(Beginning of SOURCE RECORDS)

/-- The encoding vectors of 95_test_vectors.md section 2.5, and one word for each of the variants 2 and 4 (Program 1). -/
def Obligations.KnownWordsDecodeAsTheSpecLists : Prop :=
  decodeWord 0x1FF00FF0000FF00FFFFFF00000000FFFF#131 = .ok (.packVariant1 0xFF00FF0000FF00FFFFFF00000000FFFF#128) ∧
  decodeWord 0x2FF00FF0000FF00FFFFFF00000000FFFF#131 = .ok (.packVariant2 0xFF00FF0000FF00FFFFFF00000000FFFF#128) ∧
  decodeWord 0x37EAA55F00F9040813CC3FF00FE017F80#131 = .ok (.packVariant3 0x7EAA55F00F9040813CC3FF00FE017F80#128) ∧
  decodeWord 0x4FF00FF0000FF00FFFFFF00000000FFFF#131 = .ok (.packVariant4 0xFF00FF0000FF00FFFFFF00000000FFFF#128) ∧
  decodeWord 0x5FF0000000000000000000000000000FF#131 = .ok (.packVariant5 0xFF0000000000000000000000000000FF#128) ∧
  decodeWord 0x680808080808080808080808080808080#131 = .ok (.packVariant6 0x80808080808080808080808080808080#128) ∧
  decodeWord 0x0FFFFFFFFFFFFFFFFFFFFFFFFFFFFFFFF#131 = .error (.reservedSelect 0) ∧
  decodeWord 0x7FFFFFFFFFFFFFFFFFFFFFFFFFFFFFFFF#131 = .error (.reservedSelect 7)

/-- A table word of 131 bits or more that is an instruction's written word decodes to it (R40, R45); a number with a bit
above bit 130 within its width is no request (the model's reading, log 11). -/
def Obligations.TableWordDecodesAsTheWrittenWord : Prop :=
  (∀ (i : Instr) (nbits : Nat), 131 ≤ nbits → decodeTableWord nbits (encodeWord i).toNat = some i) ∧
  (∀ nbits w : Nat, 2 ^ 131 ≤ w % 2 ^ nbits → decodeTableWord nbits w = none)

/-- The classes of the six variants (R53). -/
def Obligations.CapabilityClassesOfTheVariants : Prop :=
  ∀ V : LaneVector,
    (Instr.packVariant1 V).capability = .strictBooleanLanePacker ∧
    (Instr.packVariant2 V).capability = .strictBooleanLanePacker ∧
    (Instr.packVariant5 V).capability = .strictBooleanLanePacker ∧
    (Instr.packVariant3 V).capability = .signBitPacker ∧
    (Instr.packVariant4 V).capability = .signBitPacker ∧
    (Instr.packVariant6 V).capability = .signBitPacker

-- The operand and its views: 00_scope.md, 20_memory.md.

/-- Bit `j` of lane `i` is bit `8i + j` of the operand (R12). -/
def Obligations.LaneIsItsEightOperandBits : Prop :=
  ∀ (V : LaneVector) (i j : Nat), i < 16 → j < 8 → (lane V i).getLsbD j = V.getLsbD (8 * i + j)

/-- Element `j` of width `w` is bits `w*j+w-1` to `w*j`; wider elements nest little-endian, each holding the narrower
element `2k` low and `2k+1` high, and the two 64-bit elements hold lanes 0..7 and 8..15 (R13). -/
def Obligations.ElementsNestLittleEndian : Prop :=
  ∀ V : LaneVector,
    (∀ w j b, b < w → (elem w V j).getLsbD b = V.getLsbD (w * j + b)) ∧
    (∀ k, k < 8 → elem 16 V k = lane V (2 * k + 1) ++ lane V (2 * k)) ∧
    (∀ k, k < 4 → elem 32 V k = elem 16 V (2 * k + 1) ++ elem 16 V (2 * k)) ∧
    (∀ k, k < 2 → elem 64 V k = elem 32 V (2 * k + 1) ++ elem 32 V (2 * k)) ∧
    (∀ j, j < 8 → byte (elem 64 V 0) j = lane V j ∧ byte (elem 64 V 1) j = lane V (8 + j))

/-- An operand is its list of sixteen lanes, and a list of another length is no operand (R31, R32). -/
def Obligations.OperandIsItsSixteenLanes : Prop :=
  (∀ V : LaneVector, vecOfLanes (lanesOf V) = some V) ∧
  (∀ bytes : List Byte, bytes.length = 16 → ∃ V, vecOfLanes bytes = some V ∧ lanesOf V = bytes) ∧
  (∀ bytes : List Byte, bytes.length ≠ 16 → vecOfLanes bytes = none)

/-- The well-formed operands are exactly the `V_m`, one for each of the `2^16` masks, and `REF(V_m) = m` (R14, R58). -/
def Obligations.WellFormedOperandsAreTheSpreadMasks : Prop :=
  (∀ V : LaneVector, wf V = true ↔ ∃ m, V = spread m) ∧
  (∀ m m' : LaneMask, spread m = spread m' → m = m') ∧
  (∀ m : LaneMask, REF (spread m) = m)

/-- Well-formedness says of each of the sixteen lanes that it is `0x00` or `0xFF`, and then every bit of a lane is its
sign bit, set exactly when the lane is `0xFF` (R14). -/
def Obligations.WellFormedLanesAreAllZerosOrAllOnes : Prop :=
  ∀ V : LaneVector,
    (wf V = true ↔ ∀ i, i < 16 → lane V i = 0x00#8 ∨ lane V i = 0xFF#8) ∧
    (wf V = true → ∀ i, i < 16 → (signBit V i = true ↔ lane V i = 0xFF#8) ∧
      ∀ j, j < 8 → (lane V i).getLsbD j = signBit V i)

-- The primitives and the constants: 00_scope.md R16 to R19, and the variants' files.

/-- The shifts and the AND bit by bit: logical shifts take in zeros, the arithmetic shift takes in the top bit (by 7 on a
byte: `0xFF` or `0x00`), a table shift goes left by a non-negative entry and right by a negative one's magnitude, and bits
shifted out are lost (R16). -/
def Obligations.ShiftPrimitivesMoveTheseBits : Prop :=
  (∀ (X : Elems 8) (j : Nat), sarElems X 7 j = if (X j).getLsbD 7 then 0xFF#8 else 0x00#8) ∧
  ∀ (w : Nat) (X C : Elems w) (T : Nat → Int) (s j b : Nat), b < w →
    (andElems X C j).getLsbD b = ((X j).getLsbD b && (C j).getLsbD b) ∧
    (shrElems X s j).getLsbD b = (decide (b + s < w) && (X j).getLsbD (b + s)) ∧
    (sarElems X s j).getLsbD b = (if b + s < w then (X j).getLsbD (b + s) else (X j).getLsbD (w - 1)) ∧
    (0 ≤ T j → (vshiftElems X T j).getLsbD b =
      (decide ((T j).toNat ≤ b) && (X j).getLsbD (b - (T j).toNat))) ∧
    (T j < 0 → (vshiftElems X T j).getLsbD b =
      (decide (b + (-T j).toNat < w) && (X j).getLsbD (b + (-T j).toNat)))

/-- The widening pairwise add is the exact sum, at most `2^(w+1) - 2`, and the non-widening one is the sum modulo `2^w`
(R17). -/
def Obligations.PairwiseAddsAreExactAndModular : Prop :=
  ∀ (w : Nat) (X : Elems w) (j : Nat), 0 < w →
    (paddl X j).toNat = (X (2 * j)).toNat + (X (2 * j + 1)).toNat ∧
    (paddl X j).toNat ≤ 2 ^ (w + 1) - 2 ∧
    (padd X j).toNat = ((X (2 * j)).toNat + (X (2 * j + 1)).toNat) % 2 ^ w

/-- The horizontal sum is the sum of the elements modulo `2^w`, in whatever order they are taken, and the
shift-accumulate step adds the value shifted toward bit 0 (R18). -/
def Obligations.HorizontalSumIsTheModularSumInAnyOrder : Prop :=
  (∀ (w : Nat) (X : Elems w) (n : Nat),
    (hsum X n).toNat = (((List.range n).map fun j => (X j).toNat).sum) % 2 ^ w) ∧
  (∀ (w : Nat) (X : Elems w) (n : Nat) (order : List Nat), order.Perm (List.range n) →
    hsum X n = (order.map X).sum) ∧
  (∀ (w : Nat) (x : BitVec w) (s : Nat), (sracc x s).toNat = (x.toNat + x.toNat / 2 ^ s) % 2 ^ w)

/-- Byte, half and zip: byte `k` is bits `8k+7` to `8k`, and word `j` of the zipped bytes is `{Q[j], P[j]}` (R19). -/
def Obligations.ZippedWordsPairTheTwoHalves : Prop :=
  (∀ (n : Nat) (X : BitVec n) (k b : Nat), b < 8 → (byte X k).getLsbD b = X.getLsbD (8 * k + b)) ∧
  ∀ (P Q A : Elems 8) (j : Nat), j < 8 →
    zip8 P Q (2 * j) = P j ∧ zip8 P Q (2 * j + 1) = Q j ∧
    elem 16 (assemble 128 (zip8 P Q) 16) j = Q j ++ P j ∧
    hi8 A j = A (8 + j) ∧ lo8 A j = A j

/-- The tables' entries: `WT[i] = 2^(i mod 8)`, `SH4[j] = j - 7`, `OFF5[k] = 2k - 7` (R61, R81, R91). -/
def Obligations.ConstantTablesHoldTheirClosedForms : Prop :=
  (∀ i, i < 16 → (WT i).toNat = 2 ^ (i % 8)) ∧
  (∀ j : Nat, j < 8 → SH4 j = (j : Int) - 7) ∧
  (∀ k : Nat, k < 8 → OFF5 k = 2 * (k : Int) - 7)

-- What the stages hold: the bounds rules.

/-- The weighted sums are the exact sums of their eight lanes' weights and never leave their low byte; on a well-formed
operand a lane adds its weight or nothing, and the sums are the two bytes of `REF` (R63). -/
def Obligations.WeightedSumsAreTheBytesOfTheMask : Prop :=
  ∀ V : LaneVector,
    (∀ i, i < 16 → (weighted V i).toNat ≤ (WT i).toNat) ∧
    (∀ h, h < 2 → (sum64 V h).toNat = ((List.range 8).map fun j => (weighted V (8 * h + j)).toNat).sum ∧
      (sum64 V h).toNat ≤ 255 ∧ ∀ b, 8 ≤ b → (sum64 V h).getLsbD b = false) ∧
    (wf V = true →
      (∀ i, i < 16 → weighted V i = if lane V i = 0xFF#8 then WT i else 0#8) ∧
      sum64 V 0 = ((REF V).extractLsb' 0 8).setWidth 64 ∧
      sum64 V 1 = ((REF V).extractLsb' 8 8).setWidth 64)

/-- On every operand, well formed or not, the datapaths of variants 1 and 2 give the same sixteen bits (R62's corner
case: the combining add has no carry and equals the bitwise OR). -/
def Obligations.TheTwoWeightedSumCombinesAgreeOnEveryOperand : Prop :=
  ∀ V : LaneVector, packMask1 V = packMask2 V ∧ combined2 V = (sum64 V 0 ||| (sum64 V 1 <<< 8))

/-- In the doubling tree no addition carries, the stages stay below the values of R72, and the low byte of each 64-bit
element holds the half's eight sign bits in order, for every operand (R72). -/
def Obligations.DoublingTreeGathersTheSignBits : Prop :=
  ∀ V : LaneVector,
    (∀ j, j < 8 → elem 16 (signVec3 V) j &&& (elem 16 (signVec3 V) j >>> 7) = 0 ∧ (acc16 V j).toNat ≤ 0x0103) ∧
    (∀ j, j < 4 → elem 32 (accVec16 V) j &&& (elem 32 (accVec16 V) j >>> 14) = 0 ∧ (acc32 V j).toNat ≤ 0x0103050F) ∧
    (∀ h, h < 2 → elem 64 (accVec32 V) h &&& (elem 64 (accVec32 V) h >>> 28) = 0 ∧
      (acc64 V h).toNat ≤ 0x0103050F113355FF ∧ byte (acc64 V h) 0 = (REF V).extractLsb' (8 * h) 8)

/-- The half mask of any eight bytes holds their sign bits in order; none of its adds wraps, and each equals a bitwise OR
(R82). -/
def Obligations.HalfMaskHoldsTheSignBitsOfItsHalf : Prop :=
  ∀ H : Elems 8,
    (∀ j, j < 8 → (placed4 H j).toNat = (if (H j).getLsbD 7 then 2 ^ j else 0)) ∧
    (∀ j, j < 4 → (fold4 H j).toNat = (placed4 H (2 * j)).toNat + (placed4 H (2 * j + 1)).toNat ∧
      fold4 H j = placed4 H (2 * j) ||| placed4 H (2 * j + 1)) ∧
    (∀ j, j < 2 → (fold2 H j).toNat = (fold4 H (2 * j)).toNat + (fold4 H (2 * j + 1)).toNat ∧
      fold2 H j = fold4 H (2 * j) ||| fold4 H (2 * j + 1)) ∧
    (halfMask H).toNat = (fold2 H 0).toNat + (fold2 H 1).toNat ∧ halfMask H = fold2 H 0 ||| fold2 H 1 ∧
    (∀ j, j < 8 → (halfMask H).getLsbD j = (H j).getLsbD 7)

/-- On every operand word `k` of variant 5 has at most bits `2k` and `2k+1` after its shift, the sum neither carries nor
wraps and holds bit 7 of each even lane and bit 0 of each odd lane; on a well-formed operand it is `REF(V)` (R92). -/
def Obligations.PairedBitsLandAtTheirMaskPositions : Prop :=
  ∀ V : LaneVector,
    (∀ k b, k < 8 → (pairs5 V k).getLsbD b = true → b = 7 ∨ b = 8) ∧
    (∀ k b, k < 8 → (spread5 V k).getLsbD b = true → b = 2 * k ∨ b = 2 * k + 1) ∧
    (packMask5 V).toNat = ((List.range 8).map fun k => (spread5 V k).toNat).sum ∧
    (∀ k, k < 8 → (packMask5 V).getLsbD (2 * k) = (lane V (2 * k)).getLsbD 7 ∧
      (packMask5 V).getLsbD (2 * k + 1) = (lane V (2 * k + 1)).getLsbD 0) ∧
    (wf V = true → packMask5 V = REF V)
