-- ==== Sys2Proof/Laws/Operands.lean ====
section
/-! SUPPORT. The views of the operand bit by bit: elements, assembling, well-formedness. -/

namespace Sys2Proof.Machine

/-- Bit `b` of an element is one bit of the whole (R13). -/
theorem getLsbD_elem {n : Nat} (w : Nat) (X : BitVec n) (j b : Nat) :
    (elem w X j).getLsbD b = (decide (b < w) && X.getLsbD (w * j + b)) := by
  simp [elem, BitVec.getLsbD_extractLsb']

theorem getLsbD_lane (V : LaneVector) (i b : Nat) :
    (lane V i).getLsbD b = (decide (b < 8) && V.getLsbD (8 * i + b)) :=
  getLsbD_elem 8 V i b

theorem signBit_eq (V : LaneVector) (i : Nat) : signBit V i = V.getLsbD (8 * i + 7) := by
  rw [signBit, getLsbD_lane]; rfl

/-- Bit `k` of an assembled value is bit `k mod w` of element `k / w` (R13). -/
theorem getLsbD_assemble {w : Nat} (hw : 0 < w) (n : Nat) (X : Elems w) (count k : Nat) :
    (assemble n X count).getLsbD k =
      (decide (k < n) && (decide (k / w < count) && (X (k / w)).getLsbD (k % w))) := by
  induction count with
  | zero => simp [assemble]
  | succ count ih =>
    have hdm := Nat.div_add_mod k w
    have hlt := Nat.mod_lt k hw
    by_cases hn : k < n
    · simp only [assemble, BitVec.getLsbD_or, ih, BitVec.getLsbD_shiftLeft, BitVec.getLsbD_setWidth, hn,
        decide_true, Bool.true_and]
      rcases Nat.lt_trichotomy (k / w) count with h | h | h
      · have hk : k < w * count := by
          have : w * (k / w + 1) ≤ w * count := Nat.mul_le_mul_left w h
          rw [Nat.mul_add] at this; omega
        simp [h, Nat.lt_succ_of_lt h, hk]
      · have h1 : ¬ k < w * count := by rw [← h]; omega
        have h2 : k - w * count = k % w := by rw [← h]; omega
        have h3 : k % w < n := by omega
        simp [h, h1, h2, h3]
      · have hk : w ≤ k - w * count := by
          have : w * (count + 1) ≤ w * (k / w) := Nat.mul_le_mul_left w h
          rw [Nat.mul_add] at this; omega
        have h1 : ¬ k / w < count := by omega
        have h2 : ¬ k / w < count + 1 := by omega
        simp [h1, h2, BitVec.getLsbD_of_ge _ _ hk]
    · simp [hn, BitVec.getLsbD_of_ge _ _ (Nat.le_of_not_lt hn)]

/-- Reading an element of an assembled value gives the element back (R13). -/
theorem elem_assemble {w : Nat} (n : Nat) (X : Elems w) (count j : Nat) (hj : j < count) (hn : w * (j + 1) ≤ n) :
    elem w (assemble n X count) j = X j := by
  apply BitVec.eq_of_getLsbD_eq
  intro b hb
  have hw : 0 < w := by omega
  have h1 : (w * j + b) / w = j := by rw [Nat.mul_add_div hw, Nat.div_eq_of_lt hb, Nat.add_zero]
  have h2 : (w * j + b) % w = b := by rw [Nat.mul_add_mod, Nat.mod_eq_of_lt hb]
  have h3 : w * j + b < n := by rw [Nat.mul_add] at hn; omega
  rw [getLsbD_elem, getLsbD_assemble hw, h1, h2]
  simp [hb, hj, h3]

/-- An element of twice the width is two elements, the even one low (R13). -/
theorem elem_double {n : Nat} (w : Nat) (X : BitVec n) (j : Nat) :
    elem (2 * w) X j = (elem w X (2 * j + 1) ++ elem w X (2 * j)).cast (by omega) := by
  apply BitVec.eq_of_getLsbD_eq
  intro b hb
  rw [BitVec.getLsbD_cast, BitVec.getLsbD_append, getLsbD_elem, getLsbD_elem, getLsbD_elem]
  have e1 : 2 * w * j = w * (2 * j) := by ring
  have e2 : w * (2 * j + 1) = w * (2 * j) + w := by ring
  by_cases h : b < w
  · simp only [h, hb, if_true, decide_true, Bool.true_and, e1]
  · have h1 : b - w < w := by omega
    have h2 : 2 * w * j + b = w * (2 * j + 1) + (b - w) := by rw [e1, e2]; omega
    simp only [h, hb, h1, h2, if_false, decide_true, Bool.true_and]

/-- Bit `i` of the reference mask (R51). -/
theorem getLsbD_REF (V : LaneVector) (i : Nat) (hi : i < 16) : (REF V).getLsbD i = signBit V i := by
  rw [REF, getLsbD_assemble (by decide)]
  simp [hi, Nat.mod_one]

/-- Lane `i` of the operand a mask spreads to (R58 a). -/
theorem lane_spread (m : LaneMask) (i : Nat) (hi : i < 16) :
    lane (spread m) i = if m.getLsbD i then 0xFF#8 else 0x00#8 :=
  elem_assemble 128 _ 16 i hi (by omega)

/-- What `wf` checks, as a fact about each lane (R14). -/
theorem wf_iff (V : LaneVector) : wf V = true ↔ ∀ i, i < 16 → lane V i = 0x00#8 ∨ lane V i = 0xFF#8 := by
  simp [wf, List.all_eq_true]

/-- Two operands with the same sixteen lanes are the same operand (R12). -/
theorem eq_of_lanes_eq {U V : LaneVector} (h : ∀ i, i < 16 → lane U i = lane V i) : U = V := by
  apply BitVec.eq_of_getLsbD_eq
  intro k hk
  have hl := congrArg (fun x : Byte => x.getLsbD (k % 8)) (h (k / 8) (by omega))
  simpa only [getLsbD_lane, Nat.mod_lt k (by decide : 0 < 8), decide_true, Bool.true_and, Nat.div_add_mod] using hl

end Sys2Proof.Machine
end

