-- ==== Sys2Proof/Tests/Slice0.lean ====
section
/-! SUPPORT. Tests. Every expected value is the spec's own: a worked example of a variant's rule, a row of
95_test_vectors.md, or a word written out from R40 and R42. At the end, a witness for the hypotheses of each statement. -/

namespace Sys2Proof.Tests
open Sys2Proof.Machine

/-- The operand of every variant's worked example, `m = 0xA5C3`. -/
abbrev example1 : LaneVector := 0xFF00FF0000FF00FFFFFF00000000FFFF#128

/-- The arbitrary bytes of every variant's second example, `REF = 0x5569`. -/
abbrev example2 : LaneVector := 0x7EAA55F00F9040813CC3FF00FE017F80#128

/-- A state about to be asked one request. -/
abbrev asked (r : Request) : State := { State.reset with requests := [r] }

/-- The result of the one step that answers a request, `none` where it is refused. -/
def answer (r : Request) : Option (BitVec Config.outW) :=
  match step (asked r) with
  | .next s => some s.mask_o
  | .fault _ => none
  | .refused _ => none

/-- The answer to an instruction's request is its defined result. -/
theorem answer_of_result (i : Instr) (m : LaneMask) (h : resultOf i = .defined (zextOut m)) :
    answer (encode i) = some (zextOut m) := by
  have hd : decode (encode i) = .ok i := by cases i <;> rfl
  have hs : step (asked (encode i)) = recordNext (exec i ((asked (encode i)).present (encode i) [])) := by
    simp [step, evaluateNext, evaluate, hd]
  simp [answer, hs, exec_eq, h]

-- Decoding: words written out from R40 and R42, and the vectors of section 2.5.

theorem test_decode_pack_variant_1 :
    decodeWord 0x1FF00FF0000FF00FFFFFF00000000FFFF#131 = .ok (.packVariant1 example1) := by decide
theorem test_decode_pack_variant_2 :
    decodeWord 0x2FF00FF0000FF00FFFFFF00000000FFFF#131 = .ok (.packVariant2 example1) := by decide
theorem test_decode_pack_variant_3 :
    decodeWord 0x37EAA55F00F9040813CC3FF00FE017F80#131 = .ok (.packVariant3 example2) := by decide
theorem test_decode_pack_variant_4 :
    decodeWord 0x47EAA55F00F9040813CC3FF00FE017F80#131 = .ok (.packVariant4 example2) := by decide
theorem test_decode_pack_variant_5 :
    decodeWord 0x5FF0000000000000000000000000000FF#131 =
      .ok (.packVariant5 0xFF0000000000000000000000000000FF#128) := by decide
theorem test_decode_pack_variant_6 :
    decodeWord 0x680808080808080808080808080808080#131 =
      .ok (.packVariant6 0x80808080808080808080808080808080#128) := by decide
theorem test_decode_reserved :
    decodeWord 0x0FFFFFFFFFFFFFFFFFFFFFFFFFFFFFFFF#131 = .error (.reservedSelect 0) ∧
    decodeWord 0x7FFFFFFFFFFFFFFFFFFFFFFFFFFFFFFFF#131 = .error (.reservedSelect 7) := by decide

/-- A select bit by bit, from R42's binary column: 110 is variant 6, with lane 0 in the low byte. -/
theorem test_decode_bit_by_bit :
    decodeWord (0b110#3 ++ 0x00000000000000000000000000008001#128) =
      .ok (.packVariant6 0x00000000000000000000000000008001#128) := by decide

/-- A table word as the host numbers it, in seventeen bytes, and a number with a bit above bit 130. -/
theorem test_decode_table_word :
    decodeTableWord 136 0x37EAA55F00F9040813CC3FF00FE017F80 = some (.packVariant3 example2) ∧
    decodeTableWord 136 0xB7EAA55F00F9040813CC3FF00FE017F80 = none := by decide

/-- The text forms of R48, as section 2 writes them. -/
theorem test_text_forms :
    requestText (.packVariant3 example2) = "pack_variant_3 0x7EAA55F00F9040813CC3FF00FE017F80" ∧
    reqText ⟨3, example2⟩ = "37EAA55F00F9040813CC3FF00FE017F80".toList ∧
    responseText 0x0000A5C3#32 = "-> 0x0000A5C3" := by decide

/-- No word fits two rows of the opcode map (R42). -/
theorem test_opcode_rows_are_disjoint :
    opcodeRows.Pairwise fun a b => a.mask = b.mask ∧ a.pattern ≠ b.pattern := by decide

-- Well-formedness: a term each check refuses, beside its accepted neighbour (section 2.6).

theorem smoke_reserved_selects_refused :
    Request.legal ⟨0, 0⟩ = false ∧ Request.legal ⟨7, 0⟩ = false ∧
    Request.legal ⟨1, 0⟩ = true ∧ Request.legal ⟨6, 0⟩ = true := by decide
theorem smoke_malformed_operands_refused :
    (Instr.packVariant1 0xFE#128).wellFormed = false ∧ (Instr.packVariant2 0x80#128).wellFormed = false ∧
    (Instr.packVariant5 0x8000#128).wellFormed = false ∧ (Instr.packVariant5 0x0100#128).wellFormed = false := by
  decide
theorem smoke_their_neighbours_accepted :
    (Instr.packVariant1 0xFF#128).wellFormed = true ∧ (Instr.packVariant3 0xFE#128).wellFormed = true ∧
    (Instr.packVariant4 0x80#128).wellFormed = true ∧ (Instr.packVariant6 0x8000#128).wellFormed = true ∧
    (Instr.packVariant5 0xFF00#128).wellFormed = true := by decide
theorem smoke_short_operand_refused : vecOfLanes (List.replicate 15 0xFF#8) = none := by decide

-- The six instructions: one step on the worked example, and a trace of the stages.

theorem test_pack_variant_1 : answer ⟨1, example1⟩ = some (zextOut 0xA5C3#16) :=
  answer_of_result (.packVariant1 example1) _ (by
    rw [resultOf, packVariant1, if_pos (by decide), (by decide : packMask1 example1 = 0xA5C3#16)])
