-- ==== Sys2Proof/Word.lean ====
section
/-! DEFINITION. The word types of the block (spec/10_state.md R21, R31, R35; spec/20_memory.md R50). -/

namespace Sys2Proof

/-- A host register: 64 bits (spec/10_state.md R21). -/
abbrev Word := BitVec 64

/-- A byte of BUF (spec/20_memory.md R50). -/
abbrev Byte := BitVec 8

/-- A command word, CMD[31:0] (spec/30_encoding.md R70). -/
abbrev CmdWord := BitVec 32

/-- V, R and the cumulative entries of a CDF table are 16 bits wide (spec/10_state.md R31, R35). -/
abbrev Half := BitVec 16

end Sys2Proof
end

(End of SOURCE RECORDS)

WHAT TO PRODUCE =
Every line above that holds the string "vecOfLanes" should be copied into the answer.

TASK OUTPUT =
  (∀ V : LaneVector, vecOfLanes (lanesOf V) = some V) ∧
  (∀ bytes : List Byte, bytes.length = 16 → ∃ V, vecOfLanes bytes = some V ∧ lanesOf V = bytes) ∧
  (∀ bytes : List Byte, bytes.length ≠ 16 → vecOfLanes bytes = none)
theorem smoke_short_operand_refused : vecOfLanes (List.replicate 15 0xFF#8) = none := by decide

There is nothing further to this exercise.